2:41PM | Mon, 16 January 2017

eeyow, this is touching. You've celebrated your father in other places in your gallery, I just never read this one before. As always, you choose specifics perfectly, and you really capture the soul. Mike said his and your dad would've gotten along so well: It's ironic, because his dad is now gone too, and I thought of your dad when I read about his.

You write like you describe your dad to be: Straight forward, without pretense, direct, and very touching. He sounded like a wonderful man. And his gentle heart just couldn't process everything he saw. He was a big man, big heart, deep heart---which one can see from this as well as other uploads of yours. But he didn't digest all he saw...or, if he did, he didn't want to. I can understand such a man finally wanting to leave this world. It couldn't have been easy for you (and your family), but you seem at peace with it here.

He fought in a war that even the soldiers in the European arena didn't fully understand. Some said the Japanese war sounded just ghastly, even compared to the European war. I know one can't 'rank' these things; but everything I've heard about the Japanese battles was just awful. And your father's experience in the foxhole had to be one of those things he could never forget, which haunted him to his last day. I bow to people like your dad. Esp because he remained such a fine man throughout his life.

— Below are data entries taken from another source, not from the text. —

-- ==== Sys2Proof/Machine/Integ.lean ====
section
/-! DEFINITION. The integrity engine: checks, declarations, confusable glyphs and policies (06_display_integrity.md),
and the elements lit in a tick (R132). -/

namespace Sys2Proof.Machine

/-- The integrity engine changed. -/
def Work.modInteg (w : Work) (n : Nat) (f : Integ → Integ) : Work := w.modChan n (fun c => { c with integ := f c.integ })

/-! ### Element and line states (R114, R125) -/

/-- An element's state: 0 OK, 1 DARK, 2 LIT, 3 UNKNOWN (INTEG_ELEM). -/
def Work.elemState (w : Work) (n e : Nat) : Nat :=
  bitsOf (w.get F.INTEG_ELEM_STATES n (e / 16)) (2 * (e % 16) + 1) (2 * (e % 16))

/-- An element's state set. -/
def Work.setElemState (w : Work) (n e st : Nat) : Work :=
  w.put F.INTEG_ELEM_STATES (setBits (w.get F.INTEG_ELEM_STATES n (e / 16)) (2 * (e % 16) + 1) (2 * (e % 16)) st) n (e / 16)

/-- What a declaration makes of a state: never toward OK, and DARK with LIT is UNKNOWN (R125). -/
def declared (old new : Nat) : Nat := if old = 0 ∨ old = new then new else 3

/-- The elements of a COM line. -/
def PlanSet.comElems (p : PlanSet) (c : Nat) : List Nat := p.segs.map (fun x => 64 * c + x.2)
/-- The elements of a SEG line. -/
def PlanSet.segElems (p : PlanSet) (s : Nat) : List Nat := p.coms.map (fun x => 64 * x.2 + s)
/-- The elements of a display line. -/
def PlanSet.lineElems (p : PlanSet) (m : Nat) : List Nat :=
  match p.coms.find? (fun x => x.1 == m), p.segs.find? (fun x => x.1 == m) with
  | some x, _ => p.comElems x.2
  | _, some x => p.segElems x.2
  | _, _ => []

/-- The field an element belongs to (R136). -/
def Work.fieldOfElem (w : Work) (n e : Nat) : Option Nat :=
  (List.range 128).find? (fun f => match w.fieldDef n f with
    | some fd => (w.fieldElems n fd).contains e
    | none => false)

/-- An INTEG_FAIL entry with a given stamp. -/
def Work.integEntry (w : Work) (n code flags value stamp : Nat) : Work :=
  w.entryBatch n ⟨2, 0x20, code, flags, value, stamp % 2 ^ 32⟩

/-! ### Results (R125, R127) -/

/-- Stands for any check, where it is not known which one declared an element. -/
def anyCheck : Nat := 5120

/-- The checks that have to pass before an element in RECHECK is OK: those that declared it. -/
def Integ.checksOf (g : Integ) (e : Nat) : List Nat :=
  match (g.failedBy.filter (fun x => x.1 == e)).map (·.2) with
  | [] => [anyCheck]
  | ks => ks

/-- A result of a check in an element's recheck: a failing one ends it, and once every check that declared the element has
two passing ones in a row, it becomes OK (R127). -/
def Integ.recheckOne (g : Integ) (key : Nat) (pass : Bool) (e : Nat) : Integ :=
  match tabFind g.recheck e with
  | none => g
  | some l =>
    match l.find? (fun x => x.1 == key || x.1 == anyCheck) with
    | none => g
    | some x =>
      if !pass then { g with recheck := tabErase g.recheck e }
      else
        let l := (x.1, Nat.min 2 (x.2 + 1)) :: l.filter (fun y => y.1 != x.1)
        if l.all (fun y => decide (2 ≤ y.2)) then { g with recheck := tabErase g.recheck e, okNow := g.okNow ++ [e] }
        else { g with recheck := tabInsert g.recheck e l }

/-- A result of a check for every element in RECHECK that it stands for. -/
def Work.recheckResult (w : Work) (n key : Nat) (pass : Bool) (elems : List Nat) : Work :=
  w.modInteg n (fun g => elems.foldl (fun g e => g.recheckOne key pass e) g)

And great specific about being slobs---I like him from that, alone!

Wonderful piece, Mark, your tributes are just 'right'. They say it all just right. Andrea once asked, when I was planning a bday dedi, if I could gush a 'little less', as it embarrasses her. Well I don't do a great job of shutting off the spigot, god knows, and I laughed and said, "I'll try..." But you say all this with gentleness and naturalness, and it's just right. Very touching, Mark, I got teared up too. And the Steve Goodman song is just right for your remembrance. Thank you.